▶ **EXERCISE DESCRIPTION**:
Return the following from the records below: each line, word for word, starting with the line that contains "(begun → s.bit R.SPOOL_STATUS.BIST_DONE" and going on through the line that contains "let header := sha384 (s.imgHdr s.slot 1)", with nothing outside that range.

▶ **THE INPUT**:
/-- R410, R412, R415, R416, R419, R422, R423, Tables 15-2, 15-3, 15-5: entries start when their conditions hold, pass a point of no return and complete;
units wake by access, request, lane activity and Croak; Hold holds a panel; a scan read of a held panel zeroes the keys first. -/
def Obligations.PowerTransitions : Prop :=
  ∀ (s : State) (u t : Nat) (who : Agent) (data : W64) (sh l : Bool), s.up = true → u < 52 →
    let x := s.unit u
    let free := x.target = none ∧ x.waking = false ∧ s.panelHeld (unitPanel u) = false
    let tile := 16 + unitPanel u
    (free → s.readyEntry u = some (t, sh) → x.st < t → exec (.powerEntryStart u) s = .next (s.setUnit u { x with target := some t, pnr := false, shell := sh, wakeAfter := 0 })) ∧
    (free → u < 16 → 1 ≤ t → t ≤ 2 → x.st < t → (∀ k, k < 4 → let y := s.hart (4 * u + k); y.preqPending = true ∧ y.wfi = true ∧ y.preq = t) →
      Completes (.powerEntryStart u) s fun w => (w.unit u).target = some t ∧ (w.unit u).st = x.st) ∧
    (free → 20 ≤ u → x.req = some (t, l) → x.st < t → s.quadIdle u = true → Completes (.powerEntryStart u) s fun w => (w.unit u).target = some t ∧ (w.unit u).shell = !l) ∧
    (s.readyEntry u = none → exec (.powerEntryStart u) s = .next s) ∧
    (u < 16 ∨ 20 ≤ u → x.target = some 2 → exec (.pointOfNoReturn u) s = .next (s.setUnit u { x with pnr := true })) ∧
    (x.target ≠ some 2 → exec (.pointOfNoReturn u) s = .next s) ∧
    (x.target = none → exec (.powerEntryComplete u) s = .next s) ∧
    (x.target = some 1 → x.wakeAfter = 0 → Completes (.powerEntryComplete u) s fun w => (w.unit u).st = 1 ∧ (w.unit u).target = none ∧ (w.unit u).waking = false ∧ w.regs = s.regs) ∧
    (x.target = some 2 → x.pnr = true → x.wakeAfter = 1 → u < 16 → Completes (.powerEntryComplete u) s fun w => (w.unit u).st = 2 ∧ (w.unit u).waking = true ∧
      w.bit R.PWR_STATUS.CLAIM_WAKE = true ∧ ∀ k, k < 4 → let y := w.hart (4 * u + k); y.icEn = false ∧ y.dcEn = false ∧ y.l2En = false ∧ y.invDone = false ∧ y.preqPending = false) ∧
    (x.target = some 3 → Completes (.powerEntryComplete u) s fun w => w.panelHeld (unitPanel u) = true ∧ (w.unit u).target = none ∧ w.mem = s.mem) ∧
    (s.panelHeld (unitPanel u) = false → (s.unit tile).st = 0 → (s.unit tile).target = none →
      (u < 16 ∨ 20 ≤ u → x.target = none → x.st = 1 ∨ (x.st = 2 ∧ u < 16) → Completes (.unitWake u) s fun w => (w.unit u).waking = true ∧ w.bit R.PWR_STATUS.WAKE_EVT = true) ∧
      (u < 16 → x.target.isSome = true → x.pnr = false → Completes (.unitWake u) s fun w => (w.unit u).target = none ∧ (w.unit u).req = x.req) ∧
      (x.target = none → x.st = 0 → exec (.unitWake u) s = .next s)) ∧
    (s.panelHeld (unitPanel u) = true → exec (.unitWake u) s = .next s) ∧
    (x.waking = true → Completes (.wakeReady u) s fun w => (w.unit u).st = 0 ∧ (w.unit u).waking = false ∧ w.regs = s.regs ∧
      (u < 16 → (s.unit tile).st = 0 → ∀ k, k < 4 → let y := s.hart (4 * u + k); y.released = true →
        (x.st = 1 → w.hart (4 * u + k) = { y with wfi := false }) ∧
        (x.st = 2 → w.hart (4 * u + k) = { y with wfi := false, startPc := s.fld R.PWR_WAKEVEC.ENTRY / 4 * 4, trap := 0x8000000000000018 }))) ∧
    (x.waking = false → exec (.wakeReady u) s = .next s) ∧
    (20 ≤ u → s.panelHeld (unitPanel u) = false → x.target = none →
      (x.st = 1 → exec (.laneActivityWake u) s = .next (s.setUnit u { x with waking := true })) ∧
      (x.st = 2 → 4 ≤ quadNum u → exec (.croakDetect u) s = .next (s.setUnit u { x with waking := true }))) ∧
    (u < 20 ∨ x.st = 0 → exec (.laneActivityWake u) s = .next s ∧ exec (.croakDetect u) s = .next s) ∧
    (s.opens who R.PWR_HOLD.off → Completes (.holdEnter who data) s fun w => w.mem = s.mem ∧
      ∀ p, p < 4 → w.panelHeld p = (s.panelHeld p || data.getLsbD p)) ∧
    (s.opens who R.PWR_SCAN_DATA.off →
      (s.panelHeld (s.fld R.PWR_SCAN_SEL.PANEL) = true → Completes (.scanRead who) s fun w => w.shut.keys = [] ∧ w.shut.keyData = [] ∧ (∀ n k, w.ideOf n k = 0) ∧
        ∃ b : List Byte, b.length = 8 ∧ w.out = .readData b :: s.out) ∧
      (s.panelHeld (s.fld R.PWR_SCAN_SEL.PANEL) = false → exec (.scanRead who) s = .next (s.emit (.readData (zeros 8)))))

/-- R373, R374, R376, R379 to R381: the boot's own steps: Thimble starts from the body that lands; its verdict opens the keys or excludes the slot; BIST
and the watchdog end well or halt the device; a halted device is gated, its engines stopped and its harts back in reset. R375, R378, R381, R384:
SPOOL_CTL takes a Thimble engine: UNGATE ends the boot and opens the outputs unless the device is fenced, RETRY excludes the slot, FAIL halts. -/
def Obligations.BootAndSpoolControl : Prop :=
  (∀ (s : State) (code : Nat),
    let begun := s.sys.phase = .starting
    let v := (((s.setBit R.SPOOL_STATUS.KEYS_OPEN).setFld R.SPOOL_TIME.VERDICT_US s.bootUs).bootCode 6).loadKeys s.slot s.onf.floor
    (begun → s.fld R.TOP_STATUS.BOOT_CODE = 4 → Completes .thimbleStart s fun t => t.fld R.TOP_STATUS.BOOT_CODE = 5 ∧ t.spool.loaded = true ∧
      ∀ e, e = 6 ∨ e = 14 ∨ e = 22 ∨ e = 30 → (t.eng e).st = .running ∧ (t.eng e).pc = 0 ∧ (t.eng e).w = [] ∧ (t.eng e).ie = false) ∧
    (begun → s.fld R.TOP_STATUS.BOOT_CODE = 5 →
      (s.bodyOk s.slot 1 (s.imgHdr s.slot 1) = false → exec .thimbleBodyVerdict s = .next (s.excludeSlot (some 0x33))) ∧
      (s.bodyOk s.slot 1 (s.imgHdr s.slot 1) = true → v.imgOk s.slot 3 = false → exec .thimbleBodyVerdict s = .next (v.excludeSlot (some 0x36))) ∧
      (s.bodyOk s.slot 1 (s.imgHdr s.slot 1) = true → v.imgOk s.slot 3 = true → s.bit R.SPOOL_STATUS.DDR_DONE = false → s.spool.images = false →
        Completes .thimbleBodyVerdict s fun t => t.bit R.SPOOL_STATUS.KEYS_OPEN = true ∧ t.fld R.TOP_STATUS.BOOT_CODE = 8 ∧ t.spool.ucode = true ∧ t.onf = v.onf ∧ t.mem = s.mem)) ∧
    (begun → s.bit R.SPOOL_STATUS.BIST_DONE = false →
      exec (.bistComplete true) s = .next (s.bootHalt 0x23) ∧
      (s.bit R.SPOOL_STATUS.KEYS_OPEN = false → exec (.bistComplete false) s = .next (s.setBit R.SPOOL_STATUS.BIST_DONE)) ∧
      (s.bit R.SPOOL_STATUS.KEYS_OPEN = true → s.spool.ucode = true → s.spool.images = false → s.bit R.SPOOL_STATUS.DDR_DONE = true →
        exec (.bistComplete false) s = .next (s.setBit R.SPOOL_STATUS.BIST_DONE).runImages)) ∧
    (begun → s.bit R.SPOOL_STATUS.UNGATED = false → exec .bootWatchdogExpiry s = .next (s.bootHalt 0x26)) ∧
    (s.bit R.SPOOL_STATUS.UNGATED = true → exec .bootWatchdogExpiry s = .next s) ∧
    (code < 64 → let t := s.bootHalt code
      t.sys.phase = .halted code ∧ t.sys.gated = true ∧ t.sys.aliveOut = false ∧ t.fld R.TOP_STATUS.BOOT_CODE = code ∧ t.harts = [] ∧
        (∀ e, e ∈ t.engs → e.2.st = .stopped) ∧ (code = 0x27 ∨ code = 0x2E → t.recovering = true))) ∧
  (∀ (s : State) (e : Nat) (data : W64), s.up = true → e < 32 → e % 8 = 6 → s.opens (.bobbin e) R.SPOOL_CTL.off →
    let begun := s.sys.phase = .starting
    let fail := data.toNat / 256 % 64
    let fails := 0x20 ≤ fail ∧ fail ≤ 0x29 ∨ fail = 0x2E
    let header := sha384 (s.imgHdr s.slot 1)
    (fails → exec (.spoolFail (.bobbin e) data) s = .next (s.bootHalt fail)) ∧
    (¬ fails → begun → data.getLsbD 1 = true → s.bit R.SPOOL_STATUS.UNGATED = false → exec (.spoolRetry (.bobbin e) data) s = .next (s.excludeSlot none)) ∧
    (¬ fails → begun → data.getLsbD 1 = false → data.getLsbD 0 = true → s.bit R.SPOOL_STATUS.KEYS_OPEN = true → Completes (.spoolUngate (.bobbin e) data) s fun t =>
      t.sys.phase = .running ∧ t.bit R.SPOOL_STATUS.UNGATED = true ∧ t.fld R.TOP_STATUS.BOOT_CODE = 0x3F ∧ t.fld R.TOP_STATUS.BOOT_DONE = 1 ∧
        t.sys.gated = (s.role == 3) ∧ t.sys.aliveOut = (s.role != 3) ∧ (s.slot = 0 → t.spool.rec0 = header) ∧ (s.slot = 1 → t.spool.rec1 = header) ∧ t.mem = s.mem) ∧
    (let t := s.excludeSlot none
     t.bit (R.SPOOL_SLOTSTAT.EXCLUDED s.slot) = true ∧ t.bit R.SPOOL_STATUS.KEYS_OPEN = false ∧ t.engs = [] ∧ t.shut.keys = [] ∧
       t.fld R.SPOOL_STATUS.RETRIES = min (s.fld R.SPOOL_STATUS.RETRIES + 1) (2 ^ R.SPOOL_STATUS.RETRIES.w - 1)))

▶ **PROBLEM SOLUTION**:
    (begun → s.bit R.SPOOL_STATUS.BIST_DONE = false →
      exec (.bistComplete true) s = .next (s.bootHalt 0x23) ∧
      (s.bit R.SPOOL_STATUS.KEYS_OPEN = false → exec (.bistComplete false) s = .next (s.setBit R.SPOOL_STATUS.BIST_DONE)) ∧
      (s.bit R.SPOOL_STATUS.KEYS_OPEN = true → s.spool.ucode = true → s.spool.images = false → s.bit R.SPOOL_STATUS.DDR_DONE = true →
        exec (.bistComplete false) s = .next (s.setBit R.SPOOL_STATUS.BIST_DONE).runImages)) ∧
    (begun → s.bit R.SPOOL_STATUS.UNGATED = false → exec .bootWatchdogExpiry s = .next (s.bootHalt 0x26)) ∧
    (s.bit R.SPOOL_STATUS.UNGATED = true → exec .bootWatchdogExpiry s = .next s) ∧
    (code < 64 → let t := s.bootHalt code
      t.sys.phase = .halted code ∧ t.sys.gated = true ∧ t.sys.aliveOut = false ∧ t.fld R.TOP_STATUS.BOOT_CODE = code ∧ t.harts = [] ∧
        (∀ e, e ∈ t.engs → e.2.st = .stopped) ∧ (code = 0x27 ∨ code = 0x2E → t.recovering = true))) ∧
  (∀ (s : State) (e : Nat) (data : W64), s.up = true → e < 32 → e % 8 = 6 → s.opens (.bobbin e) R.SPOOL_CTL.off →
    let begun := s.sys.phase = .starting
    let fail := data.toNat / 256 % 64
    let fails := 0x20 ≤ fail ∧ fail ≤ 0x29 ∨ fail = 0x2E
    let header := sha384 (s.imgHdr s.slot 1)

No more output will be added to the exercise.